- Interactive map of Koderma Wildlife Sanctuary
- Location: Koderma district, Jharkhand, India
- Coordinates: 24°31′N 85°34′E﻿ / ﻿24.51°N 85.57°E
- Area: 150.62 square kilometres (58.15 sq mi)
- Established: 1985
- Website: http://www.forest.jharkhand.gov.in/

= Koderma Wildlife Sanctuary =

Koderma Wildlife Sanctuary is located in the northern part of Koderma (community development block) in the Koderma subdivision of the Koderma district in the state of Jharkhand, India.

==Geography==

===Location===
Koderma Wildlife Sanctuary is located around and is close to the Gautam Budha Wildlife Sanctuary in the Gaya district of Bihar. It is spread over an area of 150.62 km2.

Note: The map alongside presents some of the notable locations in the district. All places marked in the map are linked in the larger full screen map.

==The sanctuary==
Koderma Forest Division has 150.62 km2 as a reserved forest.
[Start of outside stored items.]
-- ==== Sys2Proof/Certificates/Slice0/Obligations.lean ====
section
/-! DEFINITION. The statements for the provers. A next state is written with `State.answered`, which says
that the engine's state and the pending events are as before, or field by field. -/

open Sys2Proof Sys2Proof.Machine

/-! ## Encoding -/

/-- Decode and encode agree, one way: every well-formed command is read back from its frame, with every
operand at every value (R61 to R65, R69). -/
def Obligations.DecodeReadsEncodedCommand : Prop :=
  ∀ i : Instr, i.wellFormed = true → decode (encode i) = .ok i

/-- Decode and encode agree, the other way: a frame that decodes is the frame of the command it decodes to,
so each command has one frame (R61 to R65, R69). -/
def Obligations.DecodedFrameIsTheCommandsFrame : Prop :=
  ∀ (f : Frame) (i : Instr), decode f = .ok i → i.wellFormed = true ∧ encode i = f

/-- R70, a rule the spec marks as its own decision (D4, D10; log entry 9): the reserved encodings it lists
are exactly the frames `Decode` maps to `Illegal`, and each is answered with `IllegalCommand`, no data and
no state change. -/
def Obligations.ReservedFramesAreRefused : Prop :=
  ∀ f : Frame, (reservedFrame f ↔ ∃ e, decode f = .error e) ∧
    (reservedFrame f → ∀ s, stepFrame f s = .next (s.answered [0x05]))

/-- Frames written out from the formats of 30_encoding.md, one at least for each format. -/
def Obligations.WrittenOutFramesDecode : Prop :=
  decode [0x12, 0x94, 0x85] = .ok (.gfmul 0x94 0x85) ∧
  decode [0x01, 0x02, 0x01, 0xAA, 0xBB, 0xCC] = .ok (.keyinit [0xAA, 0xBB] [0xCC]) ∧
  decode [0x02, 0x01, 0x77] = .ok (.enc [0x77]) ∧
  decode [0x03, 0x00] = .ok (.dec []) ∧
  decode [0x13, 0, 1, 0, 0, 0, 0, 0, 0, 0, 0, 0, 0, 0, 0, 0, 2] =
    .ok (.rstep #v[0, 1, 0, 0, 0, 0, 0, 0, 0, 0, 0, 0, 0, 0, 0, 2]) ∧
  decode [0x20, 0x09] = .ok (.rdrk 9) ∧
  decode [0x21, 0x1F] = .ok (.rdrc 31)

/-- A word of the opcode table, put where the next step takes its command, runs as the command it decodes
to, in the state as it was (the model's interface to the host, assumption 3). -/
def Obligations.FetchedTableWordRuns : Prop :=
  ∀ (s : State) (nbits w : Nat) (i : Instr), decodeTableWord nbits w = some i →
    step (s.withFetchWord nbits w) = exec i s

/-! ## The step -/

/-- A step on a command frame takes it from the stream and runs the decoded command; a frame that does not
decode is answered with `IllegalCommand` (R20, R69, R175). -/
def Obligations.StepRunsTheDecodedCommand : Prop :=
  ∀ (s : State) (f : Frame) (rest : List HostEvent), s.pending = .command f :: rest →
    (∀ i, decode f = .ok i → step s = exec i { s with pending := rest }) ∧
    (∀ e, decode f = .error e →
      step s = .next { s with pending := rest, responses := s.responses ++ [[0x05]] })

/-- With no event pending the engine starts nothing and nothing changes (R183, R195; that such a step is a
next state is the model's choice, assumption 2). -/
def Obligations.IdleEngineStartsNothing : Prop :=
  ∀ s : State, s.pending = [] → step s = .next s

/-- R74: the checks are made in order; the first that fails ends the command with its status byte alone and
the state as it was, and if none fails the response has status OK. The order, and `NotKeyed` for an Unkeyed
`ENC` or `DEC` (the default of the open parameter `UNKEYED_STATUS`), are the spec's own choice (R176, D9;
log entry 9, unsafe for that status byte). -/
def Obligations.ChecksEndTheCommandInOrder : Prop :=
  ∀ (f : Frame) (s : State),
    (∀ status, failedCheck? (decode f) s.st = some status →
      stepFrame f s = .next (s.answered [status.code])) ∧
    (failedCheck? (decode f) s.st = none →
      ∃ i data t, decode f = .ok i ∧ stepFrame f s = exec i s ∧ exec i s = .next t ∧
        t.pending = s.pending ∧ t.responses = s.responses ++ [0x00 :: data])

/-- R66: every command taken gets exactly one response frame, a status byte alone if the status is not OK,
otherwise status OK with as many data bytes as its command has; and the step always completes (R200). -/
def Obligations.EveryCommandGetsOneResponse : Prop :=
  ∀ (s : State) (f : Frame) (rest : List HostEvent), s.pending = .command f :: rest →
    ∃ t g, step s = .next t ∧ t.pending = rest ∧ t.responses = s.responses ++ [g] ∧
      ((∃ c : Byte, 1 ≤ c.toNat ∧ c.toNat ≤ 5 ∧ g = [c]) ∨
        ∃ i data, decode f = .ok i ∧ g = 0x00 :: data ∧ data.length = responseDataLength i.op)

/-! ## State, reset and invariants -/

/-- R32: after reset the engine is Unkeyed, so that `RK` and `RC` hold no value, and no response is pending.
(That no event is pending is the model's own field, assumption 1.) -/
def Obligations.ResetLeavesAnUnkeyedEngine : Prop :=
  State.reset.st = .unkeyed ∧ State.reset.st.flag = false ∧ State.reset.responses = [] ∧
    State.reset.pending = []

/-- R195: the reset event voids the engine's state and gives no response, and it is the only transition from
Keyed to Unkeyed. That the responses emitted before stay is the model's choice (log entry 1, DESIGN CHOICE),
and that reset is an event of the pending stream, taken between commands, is deduced from R195 (log entry 7,
DEDUCED). -/
def Obligations.OnlyResetLeavesTheKeyedState : Prop :=
  (∀ (s : State) (rest : List HostEvent), s.pending = .reset :: rest →
    step s = .next { st := .unkeyed, pending := rest, responses := s.responses }) ∧
  (∀ s t : State, step s = .next t → s.st.flag = true → t.st = .unkeyed →
    ∃ rest, s.pending = .reset :: rest)

/-- R31: the only command that changes the engine's state is a `KEYINIT` that ends with status OK, which
needs the Unkeyed state and enters the Keyed state; a response with another status leaves everything else as
it was; and a Keyed engine's registers stay until the next reset. -/
def Obligations.OnlySuccessfulKeyinitChangesTheEngine : Prop :=
  (∀ (i : Instr) (s t : State), exec i s = .next t → t.st ≠ s.st →
    s.st = .unkeyed ∧ t.st.flag = true ∧ (∃ k1 k2, i = .keyinit k1 k2) ∧
      t.responses = s.responses ++ [[0x00]]) ∧
  (∀ (f : Frame) (s t : State) (g : Frame), stepFrame f s = .next t → t.responses = s.responses ++ [g] →
    g.head? ≠ some 0x00 → t.st = s.st) ∧
  (∀ s t : State, step s = .next t → s.st.flag = true →
    t.st = s.st ∨ ∃ rest, s.pending = .reset :: rest)

/-- The frame of every command: the pending events stay, the responses grow by one frame at the end, and
the engine's state stays but for a `KEYINIT` in the Unkeyed state with two 16-byte halves. -/
def Obligations.CommandFrame : Prop :=
  ∀ (i : Instr) (s t : State), exec i s = .next t →
    t.pending = s.pending ∧ (∃ g, t.responses = s.responses ++ [g]) ∧
    (t.st = s.st ∨ (s.st = .unkeyed ∧ ∃ k1 k2 : Block, i = .keyinit k1.toList k2.toList))

/-- The invariant holds after reset. -/
def Obligations.ResetMeetsTheInvariant : Prop := State.reset.Inv

/-- Every step keeps the invariant: `RC` holds the generated constants (R23, R137), `RK` a derived key
schedule (R22, R141), or the engine is Unkeyed; and every response is one of R66 and R67. -/
def Obligations.EveryStepKeepsTheInvariant : Prop :=
  ∀ s t : State, s.Inv → step s = .next t → t.Inv

/-- R177, a rule the spec marks as its own decision (D12; log entry 9): a refusal is the status byte alone,
and the engine's state and the pending events are exactly what they were; no partial effect. -/
def Obligations.RefusalHasNoEffect : Prop :=
  ∀ (f : Frame) (s t : State) (g : Frame), stepFrame f s = .next t → t.responses = s.responses ++ [g] →
    g.head? ≠ some 0x00 → t = s.answered g ∧ ∃ status : Status, status ≠ .ok ∧ g = [status.code]

/-- A refused frame is refused again in the state its refusal leaves (R178). -/
def Obligations.RefusedFrameIsRefusedAgain : Prop :=
  ∀ (f : Frame) (s : State) (c : Byte), c ≠ 0x00 → stepFrame f s = .next (s.answered [c]) →
    stepFrame f (s.answered [c]) = .next ((s.answered [c]).answered [c])

/-- R48 (b): any two commands other than a successful `KEYINIT` commute, their responses not depending on
their relative order. -/
def Obligations.OtherCommandsCommute : Prop :=
  ∀ (f g : Frame) (s : State), ¬ successfulKeyinit f s → ¬ successfulKeyinit g s →
    ∃ a b, stepFrame f s = .next (s.answered a) ∧ stepFrame g s = .next (s.answered b) ∧
      stepFrame g (s.answered a) = .next ((s.answered a).answered b) ∧
      stepFrame f (s.answered b) = .next ((s.answered b).answered a)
The reserved forest area of Koderma district is declared as wild life sanctuary and is under administrative control of wild life division Hazaribagh. Koderma wildlife sanctuary consists of hilly ranges of dry deciduous forests and has plenty of rivulets. The principal trees in the forests are: Sal, Bija, Gamhar, Khair, Palash, Salai, Semal, Bair, Arjun, Karam, Siris, Kaj, Kend, Mahulan, Mahua, Karanj, Ratti etc.

The wildlife includes chital, sambar, barking deer, nilgai, wild boar, jackal, wolf, fox, hyena, leopard, sloth bear, langur, giant squirrel, porcupine etc. besides a variety of bird and reptile species.

There are watch towers at Dwajadhari Pahar, Meghatari and Taraghati. There is a forest rest houses at Meghatari. Koderma has various government and private facilities for fooding and lodging.